One of the most prominent features of the human brain is the greatly enlarged cerebral cortex with its intricate folding, contributing to the increased behavioral repetoire and the emergence of human cognition. Neural stem cells play important roles in cortical expansion and gyrification. Malformation of the human neocortex (like microcephaly and lissencephaly) due to the defects in cell proliferation and migration usually causes neurodevelopmental disorders, such as mental retardation, autism and epilepsy. In the short term, our lab will study the special properties of human neural stem cells important for evolutionary cortical expansion during normal development (Direction 1). In the long term, we will examine how neural stem cell technology could help to correct the abnormalities associated with cortical malformation and neurodevelopmental disorders (Direction 3). Meanwhile, we intend to apply our expertise in stem cell research to explore the unique properties of malignant tumor cells in brain cancers (Direction 2). 

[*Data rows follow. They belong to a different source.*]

-- ==== Sys2Proof/Machine/State.lean ====
section
/-! DEFINITION. The machine's state as plain data (10_state.md), the reasons a step can stop, and the
state right after reset (10_state.md rule R49). -/

namespace Sys2Proof.Machine

/-- The sequencer's phase (10_state.md rule R44). -/
inductive Phase where
  | idle
  | keygen
  | rounds
  | bufRead
  | bufRounds
  | bufWrite
  deriving DecidableEq, Repr

/-- The direction `LDIR`: 0 is encode, 1 is decode (10_state.md rule R43). -/
inductive Dir where
  | encode
  | decode
  deriving DecidableEq, Repr

/-- The fields of STATUS (10_state.md rule R28). The word a read returns is `Status.word`, in
Flags.lean. -/
structure Status where
  busy : Bool
  done : Bool
  err : Bool
  keyValid : Bool
  ovr : Bool
  errcode : BitVec 4
  lastop : BitVec 8
  deriving DecidableEq, Repr

/-- The working halves, the latched operands and the counters: the internal state that is unspecified
after reset and between commands (10_state.md rules R42, R43 and R44). -/
structure Work where
  /-- `WL`, the left working half (rule R42). -/
  wl : Half
  /-- `WR`, the right working half (rule R42). -/
  wr : Half
  /-- `LOP`, the latched opcode (rule R43). -/
  lop : BitVec 8
  /-- `LKEY`, the copy of KEY for SETKEY. -/
  lkey : Block
  /-- `LBLK`, the copy of DIN for ENCB and DECB. -/
  lblk : Block
  /-- `LSRC`, the copy of SRC. -/
  lsrc : Addr
  /-- `LDST`, the copy of DST. -/
  ldst : Addr
  /-- `LLEN`, the copy of LEN. -/
  llen : Word
  /-- `LOUT`, the padded length, 0 to 2^32. -/
  lout : BitVec 33
  /-- `LDIR`, the direction. -/
  ldir : Dir
  /-- `RND`, the round steps done on the current block, 0..15 (rule R44). -/
  rnd : Fin 16
  /-- `BLK`, the index of the current block of a buffer command, 0..2^29 (rule R44). -/
  blk : Nat
  deriving DecidableEq, Repr

/-- One event of the outstanding schedule: what the host or the platform does next, or that the core
takes its next step now (20_memory.md rule R78: these happen one at a time in one interleaving).
A register access carries its offset in the 256-byte window; `Transaction.event` in Program.lean
gives the event of a transaction at a bus address (30_encoding.md rule R87). -/
inductive Event where
  /-- `WR`: a bus write of `size` bytes at `offset` (00_scope.md rule R14). -/
  | wr (offset : BitVec 8) (size : Nat) (data : Word)
  /-- `RD`: a bus read of `size` bytes at `offset`. -/
  | rd (offset : BitVec 8) (size : Nat)
  /-- `POLL`: 32-bit reads at `offset` until `(data & mask) == value`. -/
  | poll (offset : BitVec 8) (mask value : Word)
  /-- The core takes its next step. -/
  | core
  /-- A memory write by the host: performed at once where its caches are coherent, else by a later clean
  (20_memory.md rules R70 and R76). -/
  | memWrite (a : Addr) (v : Byte)
  /-- A memory read by the host (20_memory.md rules R71 and R72). -/
  | memRead (a : Addr)
  /-- A performed memory write by another bus master (20_memory.md rule R72). -/
  | masterWrite (a : Addr) (v : Byte)
  /-- A memory read by another bus master (20_memory.md rule R72). -/
  | masterRead (a : Addr)
  /-- The host cleans its caches of the byte at `a` (20_memory.md rule R76). -/
  | clean (a : Addr)
  /-- The host invalidates the byte at `a` in its caches (20_memory.md rule R76). -/
  | invalidate (a : Addr)
  /-- The platform asserts reset (70_reset_and_hazards.md rule R240). -/
  | reset
  deriving DecidableEq, Repr

/-- The answer to the host's last read: the model's own field (notes/assumptions/21.md). -/
inductive Reply where
  | none
  | word (v : Word)
  | byte (v : Byte)
  deriving DecidableEq, Repr

/-- The DMA memory as the written bytes, addresses strictly rising; what an unlisted address reads as
is `Memory.unlisted` (Memory.lean). -/
abbrev Memory := List Host.Cell

/-- The state of one FBC core instance and of the DMA memory it reaches (10_state.md rule R20), with
the outstanding schedule. CAPS is a constant and IRQ is computed (Flags.lean); CMD holds no state
(rule R27). -/
structure State where
  /-- CTRL.IRQ_EN (10_state.md rule R26). -/
  irqEn : Bool
  /-- STATUS (rule R28). -/
  status : Status
  /-- KEY_LO (rule R30). -/
  keyLo : Word
  /-- KEY_HI (rule R30). -/
  keyHi : Word
  /-- DIN_LO (rule R31). -/
  dinLo : Word
  /-- DIN_HI (rule R31). -/
  dinHi : Word
  /-- DOUT_LO (rule R32). -/
  doutLo : Word
  /-- DOUT_HI (rule R32). -/
  doutHi : Word
  /-- SRC (rule R33). -/
  src : Word
  /-- DST (rule R34). -/
  dst : Word
  /-- LEN (rule R35). -/
  len : Word
  /-- OUTLEN (rule R36). -/
  outlen : Word
  /-- BLKDONE (rule R37). -/
  blkdone : Word
  /-- The subkey store SK (rule R40). -/
  sk : Schedule
  /-- WL, WR, the latches, RND and BLK (rules R42 to R44). -/
  work : Work
  /-- PHASE (rule R44). -/
  phase : Phase
  /-- The DMA memory (20_memory.md rule R60). -/
  mem : Memory
  /-- The model's own: the outstanding schedule, next event first (notes/assumptions/7.md). -/
  host : List Event
  /-- The model's own: the answer to the host's last read (notes/assumptions/21.md). -/
  reply : Reply
  /-- The model's own: how many free values have been drawn (notes/assumptions/5.md). -/
  drawn : Nat
  /-- The model's own: the padded input blocks that the running buffer command has read, block 0 first
  (20_memory.md rule R72 a; notes/assumptions/10.md). -/
  taken : List Block
  /-- The model's own: source bytes written by another master during the running buffer command
  (20_memory.md rule R72 a; notes/assumptions/10.md). -/
  racedSrc : List Nat
  /-- The model's own: destination bytes written by another master during the running buffer command
  (20_memory.md rule R72 c; notes/assumptions/12.md). -/
  racedDst : List Nat
  /-- The model's own: bytes the host wrote and has not cleaned (20_memory.md rule R76;
  notes/assumptions/14.md). -/
  dirty : List Nat
  /-- The model's own: bytes the core or another master wrote and the host has neither invalidated nor
  written since (20_memory.md rule R76;
  notes/assumptions/14.md). -/
  stale : List Nat
  deriving DecidableEq, Repr

/-- The reasons the machine stops with a fault. The core itself has no traps (60_exceptions.md rule
R208): its errors are completion codes in STATUS. -/
inductive Fault where
  /-- Raised by the BUF_READ and BUF_WRITE steps on a DMA address at or above 2^32, which the DMA
  space does not have (20_memory.md rule R60). The RANGE check (43_block_chainer.md rule R167) keeps
  every run from making one. SAFE: the model stops (notes/assumptions/16.md). -/
  | dmaOutsideSpace
  deriving DecidableEq, Repr

/-- The reasons a step is refused. -/
inductive Refusal where
  /-- Raised by `exec` for an instruction that has no meaning yet. SAFE. -/
  | notModelled (mnemonic : String)
  /-- Raised by a register access that is not 32 bits wide: undefined by the spec, "the model refuses
  such an access" (10_state.md rule R23, 92_eei_decisions.md D34). SAFE (notes/assumptions/15.md). -/
  | accessSize
  /-- Raised by a register access at an offset that is not a multiple of 4: undefined by the spec,
  refused as `accessSize` is. SAFE (notes/assumptions/15.md). -/
  | accessMisaligned
  deriving DecidableEq, Repr

/-- STATUS after reset: every field 0 (10_state.md rule R49). -/
def Status.reset : Status where
  busy := false
  done := false
  err := false
  keyValid := false
  ovr := false
  errcode := 0#4
  lastop := 0x00#8

/-- The internal state that rule R49 calls unspecified after reset, at the value the model names for
`State.reset` (DESIGN CHOICE, notes/assumptions/2.md). No rule reads it before writing it. -/
def Work.reset : Work where
  wl := 0#32
  wr := 0#32
  lop := 0#8
  lkey := 0#64
  lblk := 0#64
  lsrc := 0#32
  ldst := 0#32
  llen := 0#32
  lout := 0#33
  ldir := .encode
  rnd := 0
  blk := 0

/-- The machine right after reset (10_state.md rule R49): every host-visible register 0, PHASE IDLE,
nothing in memory written yet, nothing outstanding. SK is unspecified there; 0 is the model's choice
(DESIGN CHOICE, notes/assumptions/2.md). The spec gives the host's caches no starting state: that no byte
is uncleaned or stale in them, `dirty` and `stale` both empty, is the model's choice too (DESIGN CHOICE,
notes/assumptions/25.md). -/
def State.reset : State where
  irqEn := false
  status := Status.reset
  keyLo := 0#32
  keyHi := 0#32
  dinLo := 0#32
  dinHi := 0#32
  doutLo := 0#32
  doutHi := 0#32
  src := 0#32
  dst := 0#32
  len := 0#32
  outlen := 0#32
  blkdone := 0#32
  sk := Vector.replicate 16 0#48
  work := Work.reset
  phase := .idle
  mem := []
  host := []
  reply := .none
  drawn := 0
  taken := []
  racedSrc := []
  racedDst := []
  dirty := []
  stale := []

end Sys2Proof.Machine
end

Direction 1: Study the Properties of Neural Progenitors Important for Human Cortical Expansion during Development 

During evolution, primates develop a much thicker subventricular zone (SVZ) that splits into inner and outer subdivisions. While the inner subventricular zone (ISVZ) in humans is similar to the rodent SVZ, the outer subventricular zone (OSVZ) is absent in the rodent brain and becomes the principle proliferative region in the primate cortex. Previous studies have discovered novel neurogenic progenitors, outer radial glial cells (oRGs), in the OSVZ that are important for gray matter expansion. My postdoc work identified oRG-derived oligodendrocyte precursor cells (OPCs) as an additional source of oligodendrocytes. They are abundant in the human but rare in the mouse brain, with the enhanced proliferative potential in contributing to the evolutionary white matter expansion (Huang et al., 2020). By combining single-cell RNA-seq, brain slice culture, as well as time-lapse confocal imaging, our lab will continue to search for human-specific or human-enriched neural progenitor types in the OSVZ, and study their unique properties of proliferation, migration and differentiation. Eventually, we hope to fully understand the special molecular and cellular mechanisms underlying human cortical development. 

Direction 2: Study the Properties of Malignant Cells in Gliobastoma and Compare Malignant Cells with Human Embryonic Neural Progenitors 

Glioblastoma is an incurable malignancy, and the main challenges underlying therapeutic failure are rooted in its complexity of cellular components and its similarity to the endogenous neural stem cells. Studies of inter-tumor heterogeneity by bulk RNA-seq have subdivided glioblastoma into subtypes; while research based on single-cell RNA-seq across different glioblastoma subtypes have uncovered major types of malignant cells. Our lab intends to precisely compare each type of malignant cells with their endogenous neural progenitor counterparts based on genomic analysis and functional studies. This research will deepen our knowledge of brain tumor formation and might discover targets of therapeutic treatment.  

Direction 3: Study the Mechanisms underlying Cortical Malformations and Neurodevelopmental Disorders 

Cortical malformations encompass heterogeneous groups of structural anomalies associated with complex neurodevelopmental disorders, resulting in pathologies such as intellectual disability and abnormal neurological or psychiatric conditions such as epilepsy or autism.  But little is known about the mechanisms, and very limit therapeutic treatments are available. Our lab plans to apply our expertise of fundamental research on human cortical development to clinical relevant study on cortical developmental diseases. Through pathology study of cortical malformation on postmortem samples from clinics and mechanistic study of cortical malformation in non-human primate models, we aim to better understand neurodevelopmental disorders, and explore treatments to improve patients’ outcomes.